#### WHAT YOU HAVE TO DO
In the records below, begin at the line containing "t with running" and end at the line containing "let e := c.body s j"; quote every line in that span exactly, including both boundary lines, and no others.

#### DATASET EXTRACT
-- ==== Sys2Proof/Machine/Mailbox.lean ====
section
/-! DEFINITION. The command protocol (spec/03_mailbox.md): what a command sheet consists of, the checks of a request in
order (R94), waiting (R106 to R108), starting, and replies. Every mailbox command is one `Cmd` run by `runCmd`. -/

namespace Sys2Proof.Machine

/-- How a command's execution ends: with a status and payload, or later, with working data (R111). -/
inductive Result where
  /-- A final status with its payload. -/
  | done (status : Nat) (payload : List Byte)
  /-- ST_PENDING: it completes later. -/
  | later (data : List Int)
  /-- It completes at an instant within the service bound, with its one reply (R111). -/
  | soon (data : List Int)
deriving DecidableEq, Repr

/-- The option a command needs (R4). -/
inductive Opt where
  /-- None. -/
  | none_
  /-- Vector engine. -/
  | v
  /-- Matrix. -/
  | m
  /-- Ganging. -/
  | g
deriving DecidableEq, Repr

/-- A command sheet: checks 2 to 9 of R94 and the execution. A check answers true when it passes; `state` answers the
status of check 9, ST_OK when it passes. `names` are the resources of R107. `preempt` is what happens when the command
has to wait (R142, R222). -/
structure Cmd where
  op : Nat
  owner : Bool := false
  opt : Opt := .none_
  len : Option Nat
  args : Dev → Job → Bool := fun _ _ => true
  held : Dev → Job → Bool := fun _ _ => true
  ready : Dev → Job → Bool := fun _ _ => true
  unlocked : Dev → Job → Bool := fun _ _ => true
  state : Dev → Job → Nat := fun _ _ => 0
  names : Dev → Job → List Res := fun _ _ => []
  preempt : Dev → Job → Dev := fun s _ => s
  body : Dev → Job → Dev × Result

/-- The payload bytes a command reads: exactly LENGTH (R91). -/
def Job.p (j : Job) : List Byte := j.q.payload.take j.q.len

/-- Whether the option a command needs is present (R4). -/
def Dev.hasOpt (s : Dev) (o : Opt) : Bool :=
  match o with | .none_ => true | .v => s.optV | .m => s.optM | .g => s.optG

/-- Check 1: LENGTH, FLAGS and the reserved header field (R89, R90). -/
def headerOk (j : Job) : Bool :=
  decide (j.q.len ≤ 240) && decide (j.q.flags.toNat < (if j.doorbell then 2 else 4)) && j.q.rsv == 0#64

/-- In recovery only groups 0x01, 0x0E and 0x0F execute (R584). -/
def recoveryOk (s : Dev) (op : Nat) : Bool :=
  !s.store.recovery || op / 256 == 0x01 || op / 256 == 0x0E || op / 256 == 0x0F

/-- Checks 1 to 8 of R94, in order: the status of the first that fails. -/
def firstFail (c : Cmd) (s : Dev) (j : Job) : Option Nat :=
  if !headerOk j then some stArg
  else if !s.hasOpt c.opt then some stOpcode
  else if c.owner && j.f != 0 then some stOwnership
  else if (match c.len with | some n => j.q.len != n | none => false) then some stArg
  else if !c.args s j then some stArg
  else if !c.held s j then some stOwnership
  else if !(recoveryOk s c.op && c.ready s j) then some stNotReady
  else if !c.unlocked s j then some stLocked
  else none

/-- A pending command that has not completed. -/
def Running.live (r : Running) : Bool := r.result.isNone

/-- Whether a command may start: the order of its transport (R106), a fence (R108), its resources (R107). -/
def mayStart (s : Dev) (j : Job) (names : List Res) : Bool :=
  let earlier := s.tg.running.filter (fun r => r.live && decide (r.job.id < j.id))
  let mine := earlier.filter (fun r => r.job.f == j.f)
  mine.all (fun r => r.started || r.job.doorbell != j.doorbell)
    && (!j.q.flags.getLsbD 0 ||
        (mine.isEmpty && s.tg.waiting.all (fun w => w.f != j.f || decide (w.id ≥ j.id))))
    && (s.tg.running.filter (fun r => r.live && (r.started || decide (r.job.id < j.id)))).all
        (fun r => r.job.id == j.id || names.all (fun n => !r.names.contains n))

/-- A check against values that an earlier command may still change: it is made when the command can start (R223). -/
def atStart (s : Dev) (j : Job) (names : List Res) (ok : Bool) : Bool := !mayStart s j names || ok

/-- Check 9 and execution (R94): one reply, or ST_PENDING. -/
def startCmd (c : Cmd) (s : Dev) (j : Job) : Dev :=
  let st := c.state s j
  if st ≠ 0 then s.done j st []
  else
    let r := c.body s j
    match r.2 with
    | .done status p => r.1.done j status p
    | .later d => r.1.pend j true (c.names s j) d
    | .soon d => r.1.hold j (c.names s j) d

/-- Firmware serves a request: the checks, then start or wait (R94, R106 to R108). -/
def runCmd (c : Cmd) (s : Dev) (j : Job) : Dev :=
  match firstFail c s j with
  | some st => s.done j st []
  | none =>
    if mayStart s j (c.names s j) then startCmd c s j
    else
      let s1 := c.preempt s j
      if mayStart s1 j (c.names s1 j) then startCmd c s1 j else s1.pend j false (c.names s1 j) []

/-- A command that waited starts: the checks are made against the present state, and its end is a result (R107). -/
def releaseCmd (c : Cmd) (s : Dev) (r : Running) : Dev :=
  let j := r.job
  if !r.live || r.started || !mayStart s j (c.names s j) then s
  else
    let mark := fun (s : Dev) (names : List Res) => s.modTg (fun t =>
      { t with running := updFirst (fun x => x.job.id == j.id) (fun x => { x with started := true, names := names }) t.running })
    match firstFail c s j with
    | some st => (mark s []).finish j.id st []
    | none =>
      let st := c.state s j
      if st ≠ 0 then (mark s []).finish j.id st []
      else
        let e := c.body s j
        match e.2 with
        | .done status p => (mark e.1 []).finish j.id status p
        | .later d => (mark e.1 (c.names s j)).setData j.id d
        | .soon d => (mark e.1 (c.names s j)).setData j.id d

/-- The job of a request that firmware takes now. -/
def Dev.jobOf (s : Dev) (op : Nat) (q : Req) : Job :=
  { id := s.tg.nextId, op := op, q := q, arrival := s.now, stamp := s.timeAt s.now, epoch := s.tb.epoch,
    eff := (s.fn q.fn.val).cls, weight := (s.fn q.fn.val).weight, ages := s.tg.ages, agedAt := s.now }

/-- Takes the next command number. -/
def Dev.nextJob (s : Dev) : Dev := s.modTg (fun t => { t with nextId := t.nextId + 1 })

/-- Whether firmware serves a function's mailbox (R113, R114). -/
def Dev.serves (s : Dev) (f : Nat) : Bool := (s.fn f).enabled && (s.fn f).ready

/-- A memory write to BAR0 in DEEP wakes the device; during DEEP entry it is latched (R573, R574). -/
def Dev.wakeBy (s : Dev) (code : Nat) : Dev :=
  if s.sys.deepEntering then s.modSys (fun y => { y with wakeLatched := some (y.wakeLatched.getD code) })
  else if s.sys.power = 3 && s.sys.waking.isNone then
    s.modSys (fun y => { y with waking := some code, wakeCause := code })
  else s

/-- Whether host accesses reach a function's registers: it exists and is not in function-level reset (R538). -/
def Dev.reachable (s : Dev) (f : Nat) : Bool := (s.fn f).enabled && (s.fn f).flr == .idle

/-- The mailbox credits in use: requests that firmware serves, from taking them up to their first reply (R543; DEDUCED, log
entry 144). A function in reset gives its credits back in step 5 of R536. -/
def Dev.credits (s : Dev) : List Running :=
  let kept := fun (f : Nat) => (s.fn f).flr == .drain || (s.fn f).flr == .completions || (s.fn f).flr == .resources
  s.tg.running.filter (fun r => r.direct && r.live && (!r.silent || kept r.job.f))

/-- Tollgate has a mailbox credit for a function: at most 64 in all and 16 of one function (R543). -/
def Dev.mailCredit (s : Dev) (f : Nat) : Bool :=
  decide (s.credits.length < 64) && decide ((s.credits.filter (fun r => r.job.f == f)).length < 16)

/-- A request that firmware may take up as it arrives: not in DEEP, with a credit, and no request of the same transport of its
function waits before it (R106, R108, R543, R573). -/
def Dev.takesNow (s : Dev) (j : Job) : Bool :=
  decide (s.sys.power ≠ 3) && s.mailCredit j.f && s.tg.waiting.all (fun w => w.f != j.f || w.doorbell != j.doorbell)

/-- The device as it takes a request in: a doorbell write is a wake cause, in DEEP and while it is entered (R573, R574). -/
def Dev.taken (s : Dev) (q : Req) : Dev :=
  (if s.sys.power = 3 || (s.sys.deepEntering && q.ring.isNone) then s.wakeBy 1 else s).nextJob

/-- A mailbox command row: the request reaches a served mailbox, and firmware runs it at once or it waits in Tollgate; else a
doorbell is refused with REJECT (R64) and a ring entry is not fetched. -/
def Dev.command (s : Dev) (c : Cmd) (q : Req) : Dev :=
  let f := q.fn.val
  if s.serves f then
    let j := s.jobOf c.op q
    if s.takesNow j then runCmd c (s.taken q) j else (s.taken q).modTg (fun t => { t with waiting := t.waiting ++ [j] })
  else if q.ring.isNone && s.reachable f then s.modFn f (fun f => { f with reject := true })
  else s

/-! ### Registers of the doorbell transport (R63 to R65, R96 to R99) -/

/-- BUSY (R63). -/
def Dev.busy (s : Dev) (f : Nat) : Bool := decide (s.now < (s.fn f).busyUntil)

/-- Outstanding doorbell requests of a function (R96). -/
def Dev.outstanding (s : Dev) (f : Nat) : Nat :=
  (s.tg.waiting.filter (fun j => j.f == f && j.doorbell)).length
    + (s.tg.running.filter (fun r => r.job.f == f && r.job.doorbell && !r.silent)).length
    + ((s.fn f).replies.filter (·.last)).length + bit ((s.fn f).reply && (s.fn f).shownLast)

/-- Ring entries of a function in service (R102). -/
def Dev.inService (s : Dev) (f : Nat) : Nat :=
  (s.tg.waiting.filter (fun j => j.f == f && !j.doorbell)).length
    + (s.tg.running.filter (fun r => r.job.f == f && !r.job.doorbell && !r.silent)).length + (s.fn f).ringReplies.length

/-- A window as bytes. -/
def winBytes (w : Tbl W32) : List Byte := (List.range 64).flatMap (fun i => w32 (tblGet (fun _ => 0) w i).toNat)

/-- The request that 256 bytes spell (R89). -/
def reqOf (f : FnId) (ring : Option Nat) (b : List Byte) : Nat × Req :=
  (u16 b 0, { fn := f, ring := ring, tag := BitVec.ofNat 16 (u16 b 2), flags := BitVec.ofNat 16 (u16 b 6), len := u16 b 4,
              rsv := BitVec.ofNat 64 (u64 b 8), payload := slice b 16 (min (u16 b 4) 240) })

/-- A doorbell write (R63, R64, R96, R97). -/
def Dev.doorbell (s : Dev) (f : FnId) (val : W32) : Dev :=
  if !s.reachable f.val || !val.getLsbD 0 then s
  else if s.busy f.val || !(s.fn f.val).ready then s.modFn f.val (fun r => { r with reject := true })
  else
    let until_ := s.now + min 1000000 (Config.freeDelay s.freeCtr)
    let s1 := (s.modFn f.val (fun r => { r with busyUntil := until_ })).freeNext
    if s.outstanding f.val ≥ 32 then
      s1.modFn f.val (fun r => { r with dropped := min (r.dropped + 1) 0xFFFFFFFF })
    else
      let p := reqOf f none (winBytes (s.fn f.val).reqWin)
      let j := s1.jobOf p.1 p.2
      s1.nextJob.modTg (fun t => { t with waiting := t.waiting ++ [j] })

/-- The reply window's bytes for a reply (R92). -/
def replyBytes (r : Reply) : List Byte :=
  w16 r.op.toNat ++ w16 r.tag.toNat ++ w16 r.payload.length ++ w16 r.status.toNat ++ w16 (1 + 2 * bit r.final) ++ zeros 6
    ++ r.payload

/-- Bytes as window words from 0. -/
def winOf (b : List Byte) : Tbl W32 :=
  (List.range 64).foldl (fun w i => tblSet (fun _ => 0) w i (BitVec.ofNat 32 (u32 b (4 * i)))) []

/-- The next queued reply enters the free window (R65, R98, R99). -/
def Dev.showReply (s : Dev) (f : Nat) : Dev :=
  match (s.fn f).replies with
  | [] => s
  | r :: rest =>
    if (s.fn f).reply then s
    else
      let s1 := s.modFn f (fun x => { x with
        replies := rest, repWin := winOf (replyBytes r), reply := true, replyTag := r.tag, shownLast := r.last,
        completion := x.completion || r.final })
      (s1.served f r.arrival).irq f irqMbx

/-! ### Tollgate (R541, R542) -/

/-- Highest effective class among waiting requests. -/
def topClass (l : List Job) : Nat := l.foldl (fun m j => max m j.eff) 0

/-- The function that deficit round robin serves next: the last one while its deficit lasts, else the next one in
ascending order, cyclically (R542). -/
def drrPick (last deficit : Nat) (fs : List Nat) : Nat × Bool :=
  if deficit > 0 && fs.contains last then (last, false)
  else ((fs.filter (fun f => decide (f > last))).headD (fs.headD 0), true)

/-- The functions of a list of numbers, ascending, each once. -/
def sortedFns (l : List Nat) : List Nat := l.foldl (fun a f => insertNat f a) []
where
  /-- Insertion that keeps one of each. -/
  insertNat (x : Nat) (l : List Nat) : List Nat :=
    match l with
    | [] => [x]
    | y :: r => if x < y then x :: y :: r else if x = y then y :: r else y :: insertNat x r

/-- The waiting request that Tollgate serves next among those with a credit, and whether its function's quantum starts anew
(R106, R542, R543). -/
def tollgateNext (s : Dev) : Option (Job × Bool) :=
  match s.tg.waiting.filter (fun j => s.mailCredit j.f) with
  | [] => none
  | w =>
    let top := w.filter (fun j => j.eff == topClass w)
    let d := drrPick s.tg.lastFn (s.fn s.tg.lastFn).deficit (sortedFns (top.map Job.f))
    match top.find? (fun j => j.f == d.1) with
    | none => none
    | some j =>
      match w.find? (fun x => x.f == j.f && x.doorbell == j.doorbell) with
      | none => none
      | some x => some (x, d.2)

/-- Takes a request out of the waiting list and charges its function's deficit; a new quantum is the weight that the request
started waiting with (R542, R544). -/
def Dev.takeJob (s : Dev) (j : Job) (fresh : Bool) : Dev :=
  let s1 := s.modTg (fun t => { t with waiting := t.waiting.filter (fun x => x.id != j.id), lastFn := j.f })
  s1.modFn j.f (fun r => { r with deficit := (if fresh then j.weight else r.deficit) - 1 })

end Sys2Proof.Machine
end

#### ANSWER TO THE EXERCISE
      { t with running := updFirst (fun x => x.job.id == j.id) (fun x => { x with started := true, names := names }) t.running })
    match firstFail c s j with
    | some st => (mark s []).finish j.id st []
    | none =>
      let st := c.state s j
      if st ≠ 0 then (mark s []).finish j.id st []
      else
        let e := c.body s j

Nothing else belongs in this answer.